7:01 MarySarah: Still 6:56 I think my H has run from God most of his life. He would of course deny it. He says he knows it's wrong according to Bible, but it's happening & that my soul is safe, what am I worried for, yet maybe God gave him ow.....PLEAZZZZZZEEEEE

7:01 Cricket2: Good night all.

7:01 Cricket2: Woops - GOOD night all.

7:01 BlueSky: Cricket, how exciting for you.

7:02 steadfast: All: goodnight and sweet dreams

7:02 MarySarah: Swan 6:57 I know you are right, God dealt with Saul, Nebuchadnezzar & MANY others!!!!!!!!!!!!!!!!!

7:02 sbky: I am gonna head to bed. night all

7:02 Swanlake: Goodnight all, see you on Wednesday

7:03 MarySarah: Jim what does it mean if our H's never seem to "cycle" they have covert depression if any & replay seems to go on forever?

7:03 Dr. Jim Conway [Midlife Dimensions]: Thanks everyone for being in the chat room today. If you got lost during the chat process, check back later to find the edited chat dialogue posted in the archives, there you can read it at your own pace. It's been fun talking with you today. We, at Midlife Dimensions, will remember you and your marriages in prayer throughout the week. Warmly in Christ, Jim.

7:04 ndakmom: good night everyone!

7:04 MAS: Hi MarySarah. I am really heartbroken about all you are going through. My prayers are with you.

7:05 BlueSky: Did Jim leave?

7:05 MarySarah: Well goodnight all & God bless you all with pleasant dreams & sweet, peaceful sleep!

7:05 MarySarah: MAS Thanks Miss you, praying you are well

7:06 MAS: Thank you, Mary Sarah. God bless you as well. Good night all.

7:06 LisaK [Programmer]: 7:00 BlueSky: It's in God's timing, not ours.

7:07 MarySarah: Lisa I guess I wondered if they stay in earlier stages long time, if they are more likely to get "stuck" or can go through other stages faster?

7:07 MarySarah: Drift, Sorry I didn't get to chat or know you yet. Blessings & welcome

7:08 LisaK [Programmer]: "We can rejoice when we run into problems... they help us learn to be patient. And patience develops strength of character in us and helps us trust God more each time we use it until finally our hope and faith are strong and steady." Romans 5:3-4 God is at work in and around you. You may not see His hand, hear His voice or even understand His process, but you can rest assured that you can trust His heart. Remember, every problem points to a promise.

7:09 LisaK [Programmer]: 7:07 MarySarah: Each man's is different, there's no set time in each. Depends on how much God has to teach him, and you, during that time.

7:10 MarySarah: Lisa Yes & I think longer they've been running, more wounds they have & earlier their damage, the further they have to come But Nothing is Impossible with God I know this!

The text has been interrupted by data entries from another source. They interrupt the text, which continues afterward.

-- ==== Sys2Proof/Machine/Estimation.lean ====
section
/-! DEFINITION. The synchronizer's computations (R360 to R382): detection, timing, frequency offset, channel, equalization,
tracking, statistics, decoding. Pure functions of the RX record, over a numeric implementation `N` and collaborators `X`. -/

namespace Sys2Proof.Machine

/-! ## Detection and timing -/

/-- `push(x)` (R361). -/
def push (x : Cplx) (r : RxUnit) : RxUnit :=
  { r with hist := r.hist.drop 1 ++ [x], fill := min (r.fill + 1) (2 * r.L) }

/-- The correlation of a window against `s0t`, normalized by both energies (R362). -/
def correlation (N : Num) (s0t : List Cplx) (e0 : Scalar) (w : List Cplx) : Scalar :=
  let c := N.csum (List.zipWith (fun s x => N.cmul (conj N s) x) s0t w)
  let ew := N.sum (w.map N.normSq)
  if N.lt .zero (N.mul e0 ew) then N.div (N.normSq c) (N.mul e0 ew) else .zero

/-- `rho()` (R362): the window is the L newest samples (R360). -/
def rho (N : Num) (r : RxUnit) : Scalar := correlation N r.s0t r.e0 (r.hist.drop r.L)

/-- `interp(a, b, c)` (R365). -/
def interp (N : Num) (a b c : Scalar) : Scalar :=
  let den := N.add (N.sub a (N.mul (N.ofRat 2) b)) c
  let t := if N.eq den .zero then .zero else N.div (N.mul (N.ofRat (1 / 2)) (N.sub a c)) den
  clamp N t (N.ofRat (-1 / 2)) (N.ofRat (1 / 2))

/-- `cfo_estimate()` (R366). -/
def cfoEstimate (N : Num) (r : RxUnit) : Scalar :=
  let p := N.csum (List.zipWith (fun y x => N.cmul y (conj N x)) (r.hist.drop r.L) r.hist)
  N.div (N.arg p) (N.ofRat r.L)

/-- `nco(x)` (R367): the derotated sample. -/
def ncoSample (N : Num) (phi : Scalar) (x : Cplx) : Cplx := N.cmul x (N.cexp (N.neg phi))

/-- The NCO phase after one sample (R367). -/
def ncoPhase (N : Num) (phi nuHat : Scalar) : Scalar := N.wrap (N.add phi nuHat)

/-! ## Channel and equalizer -/

/-- A complex entry of a vector. -/
def at0 (v : List Cplx) (k : Nat) : Cplx := v.getD k Cplx.zero

/-- The pilot with the largest `f(p) < f(k)` (R371). -/
def pilotBelow (m : Nat) (pl : List Nat) (k : Nat) : Option Nat :=
  pl.foldl (fun acc p =>
    if freq m p < freq m k then
      match acc with
      | none => some p
      | some q => if freq m q < freq m p then some p else some q
    else acc) none

/-- The pilot with the smallest `f(p) > f(k)` (R371). -/
def pilotAbove (m : Nat) (pl : List Nat) (k : Nat) : Option Nat :=
  pl.foldl (fun acc p =>
    if freq m k < freq m p then
      match acc with
      | none => some p
      | some q => if freq m p < freq m q then some p else some q
    else acc) none

/-- `interpolate(k)` (R371) from the pilot gains `h`. -/
def interpolate (N : Num) (m : Nat) (pl : List Nat) (h : Nat → Cplx) (k : Nat) : Cplx :=
  match pilotBelow m pl k, pilotAbove m pl k with
  | some a, some b =>
    N.cadd (h a) (N.cscale
      (N.div (N.ofRat (freq m k - freq m a : Int)) (N.ofRat (freq m b - freq m a : Int))) (N.csub (h b) (h a)))
  | some a, none => h a
  | none, some b => h b
  | none, none => Cplx.zero

/-- `channel_estimate(Y)` (R370). -/
def channelEstimate (N : Num) (r : RxUnit) (Y : List Cplx) : List Cplx :=
  let gain := fun k => N.cdiv (at0 Y k) (at0 r.s1 k)
  (List.range r.M).map fun k =>
    match r.alloc.getD k .null with
    | .pilot => gain k
    | .data => interpolate N r.M r.PL gain k
    | .null => Cplx.zero

/-- One equalized value (R372): 0 where the gain is 0. -/
def equalizeAt (N : Num) (m : Nat) (tauHat theta : Scalar) (y h : Cplx) (k : Nat) : Cplx :=
  if N.isZero h then Cplx.zero
  else
    N.cmul (N.cmul (N.cdiv y h)
      (N.cexp (N.neg (turns N (N.mul (N.ofRat (freq m k : Int)) tauHat) (N.ofRat m))))) (N.cexp (N.neg theta))

/-- `equalize(Y)` (R372). NULL subcarriers are not equalized; the vector holds 0 there and no rule reads it. -/
def equalize (N : Num) (r : RxUnit) (Y : List Cplx) : List Cplx :=
  (List.range r.M).map fun k =>
    match r.alloc.getD k .null with
    | .null => Cplx.zero
    | _ => equalizeAt N r.M r.tauHat r.theta (at0 Y k) (at0 r.H k) k

/-- `track(Z)` (R374): theta for the next symbol. TRACK_GAIN and TRACK_CAP enter NUM by `Num.ofRat` (DESIGN CHOICE, log 6). -/
def trackTheta (b : Build) (N : Num) (pl : List Nat) (theta : Scalar) (Z : List Cplx) : Scalar :=
  let e := N.arg (N.csum (pl.map fun k => N.cmul (at0 Z k) (conj N Cplx.one)))
  let delta := clamp N (N.mul (N.ofRat b.trackGain) e) (N.ofRat (-b.trackCap)) (N.ofRat b.trackCap)
  N.wrap (N.add theta delta)

/-! ## Statistics -/

/-- A bound of ±STAT_CLAMP_DB (R376, R377). -/
def clampDb (b : Build) (N : Num) (x : Scalar) : Scalar :=
  clamp N x (N.ofRat (-b.statClampDb)) (N.ofRat b.statClampDb)

/-- `rssi(sb)` (R376). -/
def rssi (b : Build) (N : Num) (m g : Nat) (sb : List Cplx) : Scalar :=
  let p := N.mul (N.div (N.ofRat 1) (N.ofRat m)) (N.sum ((sb.drop g).map N.normSq))
  if N.eq p .zero then N.ofRat (-b.statClampDb) else clampDb b N (N.mul (N.ofRat 10) (N.log10 p))

/-- `snr(Y, H)` (R377). -/
def snr (b : Build) (N : Num) (r : RxUnit) (Y H : List Cplx) : Scalar :=
  let s := N.mul (N.div (N.ofRat 1) (N.ofRat r.ND)) (N.sum (r.D.map fun k => N.normSq (at0 H k)))
  let n := N.mul (N.div (N.ofRat 1) (N.ofRat r.ND))
    (N.sum (r.D.map fun k => N.normSq (N.csub (at0 Y k) (N.cmul (at0 H k) (at0 r.s1 k)))))
  if N.eq s .zero then N.ofRat (-b.statClampDb)
  else if N.eq n .zero then N.ofRat b.statClampDb
  else clampDb b N (N.mul (N.ofRat 10) (N.log10 (N.div s n)))

/-! ## Decoding -/

/-- `crc_ok(s, B, c)` (R21). -/
def crcOk {N : Num} {ms : List (Nat × Nat)} (X : Ext N ms) (s : Nat) (b : List Byte) (c : Bits) : Bool := decide (X.crc s b = c)

/-- A byte of the header block as a number. -/
def hdrByte (hb : List Byte) (i : Nat) : Nat := (hb.getD i 0).toNat

/-- The payload length field, bytes 8 and 9 (R179, R381). -/
def hdrLen (hb : List Byte) : Nat := hdrByte hb 8 * 256 + hdrByte hb 9

/-- The property fields of a header (R381). They carry no num_preamble_symbols; `npre` is the only legal one. -/
def hdrProps (hb : List Byte) : Props :=
  { mm := hdrByte hb 10 / 16
    md := hdrByte hb 10 % 16
    crc := hdrByte hb 11 / 32
    fi := hdrByte hb 11 % 32
    fo := hdrByte hb 12 % 32
    npre := nPre }

/-- `fields_legal(hb)` (R380). -/
def fieldsLegal (b : Build) (hb : List Byte) : Bool :=
  legalProps b (hdrProps hb) && decide (hdrByte hb 12 / 32 = 0) && decide (hdrLen hb ≤ b.payloadMax)

/-- `header_decode(cbits)` (R380). -/
def headerDecode (b : Build) {N : Num} {ms : List (Nat × Nat)} (X : Ext N ms) (cbits : Bits) : Bool × List Byte :=
  let hm := X.fecDec hdrFec hdrBlockBits cbits
  let hb := bytes (hm.take 104)
  (crcOk X hdrCrc hb (hm.drop 104) && fieldsLegal b hb, hb)

/-- `payload_decode(cbits)` (R382). -/
def payloadDecode {N : Num} {ms : List (Nat × Nat)} (X : Ext N ms) (len crc fi fo : Nat) (cbits : Bits) : Bool × List Byte :=
  let npm := 8 * len + crcLen crc
  let npo := encLen fo npm
  let po := X.fecDec fi npo cbits
  let pm := X.fecDec fo npm po
  let pb := bytes (pm.take (8 * len))
  (crcOk X crc pb (pm.drop (8 * len)), pb)

end Sys2Proof.Machine
end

7:10 LisaK [Programmer]: Dear Lord, please protect the people who attended tonight's chat, and all who read it in the archives, from the works of Satan, who is always trying to bring us down. Please fill them with Your hope and assurance that Your will be done in their lives, and help them to let go and let You be in control. In Jesus' Name. Amen.